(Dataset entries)
=== Begin Enclosure ===

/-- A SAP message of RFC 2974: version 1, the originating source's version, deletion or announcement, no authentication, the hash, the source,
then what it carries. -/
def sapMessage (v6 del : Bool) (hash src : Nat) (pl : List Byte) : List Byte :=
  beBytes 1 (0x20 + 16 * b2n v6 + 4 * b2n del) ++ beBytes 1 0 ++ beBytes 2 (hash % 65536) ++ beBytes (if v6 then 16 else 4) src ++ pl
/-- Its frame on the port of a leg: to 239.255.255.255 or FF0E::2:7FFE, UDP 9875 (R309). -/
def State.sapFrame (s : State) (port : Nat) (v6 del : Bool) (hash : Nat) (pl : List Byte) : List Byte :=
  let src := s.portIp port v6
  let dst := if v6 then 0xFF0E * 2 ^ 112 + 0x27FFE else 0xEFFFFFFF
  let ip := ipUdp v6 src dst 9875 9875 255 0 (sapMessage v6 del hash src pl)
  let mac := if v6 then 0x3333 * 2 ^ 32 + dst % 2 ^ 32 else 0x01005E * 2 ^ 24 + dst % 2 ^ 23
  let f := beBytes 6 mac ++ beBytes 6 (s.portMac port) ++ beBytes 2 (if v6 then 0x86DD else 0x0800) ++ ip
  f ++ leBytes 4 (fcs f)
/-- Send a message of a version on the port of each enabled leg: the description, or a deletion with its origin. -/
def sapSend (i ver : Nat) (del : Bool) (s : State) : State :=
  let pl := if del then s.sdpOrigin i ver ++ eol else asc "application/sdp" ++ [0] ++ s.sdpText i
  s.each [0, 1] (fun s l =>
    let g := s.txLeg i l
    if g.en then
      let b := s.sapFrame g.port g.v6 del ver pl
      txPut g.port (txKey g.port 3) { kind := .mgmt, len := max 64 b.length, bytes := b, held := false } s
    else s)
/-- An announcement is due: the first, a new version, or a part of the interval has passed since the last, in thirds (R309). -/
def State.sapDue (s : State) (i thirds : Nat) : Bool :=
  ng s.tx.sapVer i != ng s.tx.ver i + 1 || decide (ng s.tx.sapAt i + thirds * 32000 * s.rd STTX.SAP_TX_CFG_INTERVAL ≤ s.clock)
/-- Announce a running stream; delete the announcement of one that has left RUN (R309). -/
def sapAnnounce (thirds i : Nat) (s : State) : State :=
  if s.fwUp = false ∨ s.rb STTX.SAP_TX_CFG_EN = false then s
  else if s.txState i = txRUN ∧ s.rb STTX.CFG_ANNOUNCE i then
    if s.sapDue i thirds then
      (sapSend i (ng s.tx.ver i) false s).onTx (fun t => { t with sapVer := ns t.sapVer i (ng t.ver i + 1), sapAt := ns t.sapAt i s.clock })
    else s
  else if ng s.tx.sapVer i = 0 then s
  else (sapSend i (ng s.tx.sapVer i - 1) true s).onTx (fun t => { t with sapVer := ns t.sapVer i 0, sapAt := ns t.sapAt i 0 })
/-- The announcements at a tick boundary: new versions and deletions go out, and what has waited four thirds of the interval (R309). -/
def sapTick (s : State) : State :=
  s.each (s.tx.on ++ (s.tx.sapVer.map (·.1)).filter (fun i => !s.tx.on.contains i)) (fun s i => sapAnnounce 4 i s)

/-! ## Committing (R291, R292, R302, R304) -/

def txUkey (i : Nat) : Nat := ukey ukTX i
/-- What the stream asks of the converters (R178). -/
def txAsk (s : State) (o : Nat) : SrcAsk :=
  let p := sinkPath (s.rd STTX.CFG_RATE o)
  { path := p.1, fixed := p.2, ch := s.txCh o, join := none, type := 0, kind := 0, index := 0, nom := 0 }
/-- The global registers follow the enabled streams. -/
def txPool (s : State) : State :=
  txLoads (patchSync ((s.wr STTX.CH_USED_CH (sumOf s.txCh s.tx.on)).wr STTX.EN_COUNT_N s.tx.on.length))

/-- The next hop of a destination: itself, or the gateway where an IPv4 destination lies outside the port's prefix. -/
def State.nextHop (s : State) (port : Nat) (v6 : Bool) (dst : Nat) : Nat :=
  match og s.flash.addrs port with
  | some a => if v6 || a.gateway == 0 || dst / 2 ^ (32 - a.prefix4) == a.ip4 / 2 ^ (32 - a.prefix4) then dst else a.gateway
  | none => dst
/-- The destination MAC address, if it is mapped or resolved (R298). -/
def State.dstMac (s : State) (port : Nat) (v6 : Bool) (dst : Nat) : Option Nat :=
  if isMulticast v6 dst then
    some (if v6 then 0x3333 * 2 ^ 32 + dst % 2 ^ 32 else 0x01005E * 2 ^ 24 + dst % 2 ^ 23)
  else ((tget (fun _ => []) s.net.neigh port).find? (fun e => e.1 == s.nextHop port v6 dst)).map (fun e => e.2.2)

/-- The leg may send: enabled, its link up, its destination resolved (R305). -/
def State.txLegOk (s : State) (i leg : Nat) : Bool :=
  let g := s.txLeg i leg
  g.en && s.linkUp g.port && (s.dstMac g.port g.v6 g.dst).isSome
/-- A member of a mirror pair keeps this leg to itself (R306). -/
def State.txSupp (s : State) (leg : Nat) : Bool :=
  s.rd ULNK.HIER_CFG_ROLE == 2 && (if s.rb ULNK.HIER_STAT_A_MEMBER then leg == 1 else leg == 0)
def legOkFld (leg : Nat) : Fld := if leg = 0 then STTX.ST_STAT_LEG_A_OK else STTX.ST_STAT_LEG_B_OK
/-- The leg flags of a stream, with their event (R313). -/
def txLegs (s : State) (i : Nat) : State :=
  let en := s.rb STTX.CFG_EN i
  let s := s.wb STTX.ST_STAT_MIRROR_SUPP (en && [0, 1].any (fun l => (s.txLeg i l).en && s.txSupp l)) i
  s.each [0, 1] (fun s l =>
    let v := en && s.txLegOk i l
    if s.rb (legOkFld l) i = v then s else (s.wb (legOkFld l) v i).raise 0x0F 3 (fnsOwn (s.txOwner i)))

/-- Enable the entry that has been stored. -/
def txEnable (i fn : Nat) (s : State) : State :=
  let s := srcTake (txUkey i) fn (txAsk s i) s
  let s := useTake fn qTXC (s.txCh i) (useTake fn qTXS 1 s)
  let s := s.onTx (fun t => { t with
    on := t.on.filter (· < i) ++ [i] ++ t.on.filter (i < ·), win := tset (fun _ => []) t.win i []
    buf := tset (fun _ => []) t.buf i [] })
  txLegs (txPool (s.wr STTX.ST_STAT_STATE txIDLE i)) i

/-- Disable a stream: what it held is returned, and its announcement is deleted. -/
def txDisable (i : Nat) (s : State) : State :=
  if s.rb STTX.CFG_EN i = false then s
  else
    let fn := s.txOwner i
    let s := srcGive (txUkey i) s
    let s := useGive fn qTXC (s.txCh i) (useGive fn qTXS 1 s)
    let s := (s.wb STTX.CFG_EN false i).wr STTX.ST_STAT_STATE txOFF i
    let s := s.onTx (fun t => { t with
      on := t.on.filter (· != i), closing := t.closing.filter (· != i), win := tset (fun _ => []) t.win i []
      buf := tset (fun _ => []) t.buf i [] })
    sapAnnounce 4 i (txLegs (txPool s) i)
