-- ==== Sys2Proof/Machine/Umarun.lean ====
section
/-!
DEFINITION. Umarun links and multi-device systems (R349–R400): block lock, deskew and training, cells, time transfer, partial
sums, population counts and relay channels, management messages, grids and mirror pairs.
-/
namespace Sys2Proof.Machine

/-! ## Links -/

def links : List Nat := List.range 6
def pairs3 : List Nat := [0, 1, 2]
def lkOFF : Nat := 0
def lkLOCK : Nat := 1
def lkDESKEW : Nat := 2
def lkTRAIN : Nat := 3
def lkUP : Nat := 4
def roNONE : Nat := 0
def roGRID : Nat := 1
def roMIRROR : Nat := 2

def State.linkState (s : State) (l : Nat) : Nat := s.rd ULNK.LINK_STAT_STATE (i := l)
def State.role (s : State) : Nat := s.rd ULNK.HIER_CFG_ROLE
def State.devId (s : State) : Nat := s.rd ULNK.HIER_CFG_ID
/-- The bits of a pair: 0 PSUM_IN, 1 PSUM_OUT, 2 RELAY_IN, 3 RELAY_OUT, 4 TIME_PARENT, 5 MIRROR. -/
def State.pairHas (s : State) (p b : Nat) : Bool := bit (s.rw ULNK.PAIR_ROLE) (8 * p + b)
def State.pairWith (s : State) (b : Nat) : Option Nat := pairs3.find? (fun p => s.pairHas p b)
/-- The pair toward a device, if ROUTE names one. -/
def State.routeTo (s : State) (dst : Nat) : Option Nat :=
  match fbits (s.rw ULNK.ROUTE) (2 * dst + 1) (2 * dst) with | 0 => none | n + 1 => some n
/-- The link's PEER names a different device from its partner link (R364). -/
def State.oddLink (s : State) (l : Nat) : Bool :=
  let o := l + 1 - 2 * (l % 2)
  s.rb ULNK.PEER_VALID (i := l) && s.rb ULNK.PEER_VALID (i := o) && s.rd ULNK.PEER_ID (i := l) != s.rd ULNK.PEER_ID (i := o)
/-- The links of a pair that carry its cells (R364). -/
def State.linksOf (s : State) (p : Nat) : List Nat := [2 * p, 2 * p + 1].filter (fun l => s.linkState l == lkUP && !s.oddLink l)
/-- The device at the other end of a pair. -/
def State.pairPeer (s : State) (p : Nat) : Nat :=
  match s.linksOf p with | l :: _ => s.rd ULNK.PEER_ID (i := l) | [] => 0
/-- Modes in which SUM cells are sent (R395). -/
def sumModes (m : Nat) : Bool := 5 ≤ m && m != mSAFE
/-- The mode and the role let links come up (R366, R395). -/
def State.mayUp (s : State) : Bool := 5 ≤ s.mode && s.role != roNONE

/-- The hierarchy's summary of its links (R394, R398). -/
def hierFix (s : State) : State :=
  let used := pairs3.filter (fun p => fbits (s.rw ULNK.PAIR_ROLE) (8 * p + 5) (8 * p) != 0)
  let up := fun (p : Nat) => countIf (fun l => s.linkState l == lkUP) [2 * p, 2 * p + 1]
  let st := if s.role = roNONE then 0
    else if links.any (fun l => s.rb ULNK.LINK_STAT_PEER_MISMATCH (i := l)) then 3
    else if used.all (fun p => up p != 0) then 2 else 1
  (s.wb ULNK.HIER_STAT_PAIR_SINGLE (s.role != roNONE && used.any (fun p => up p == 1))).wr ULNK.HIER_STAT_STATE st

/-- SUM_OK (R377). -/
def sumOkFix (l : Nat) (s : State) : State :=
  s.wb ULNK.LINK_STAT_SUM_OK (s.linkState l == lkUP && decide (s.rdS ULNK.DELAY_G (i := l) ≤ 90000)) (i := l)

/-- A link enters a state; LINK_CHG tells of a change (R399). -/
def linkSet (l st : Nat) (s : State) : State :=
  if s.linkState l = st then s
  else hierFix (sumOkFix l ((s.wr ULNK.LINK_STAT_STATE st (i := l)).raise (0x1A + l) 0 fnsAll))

=== End Enclosure ===

• [THE TASK]:
Your answer should hold every line of the entries that contains the string "cells".

• [ANSWER TO THIS PROBLEM]:
DEFINITION. Umarun links and multi-device systems (R349–R400): block lock, deskew and training, cells, time transfer, partial
/-- The links of a pair that carry its cells (R364). -/
/-- Modes in which SUM cells are sent (R395). -/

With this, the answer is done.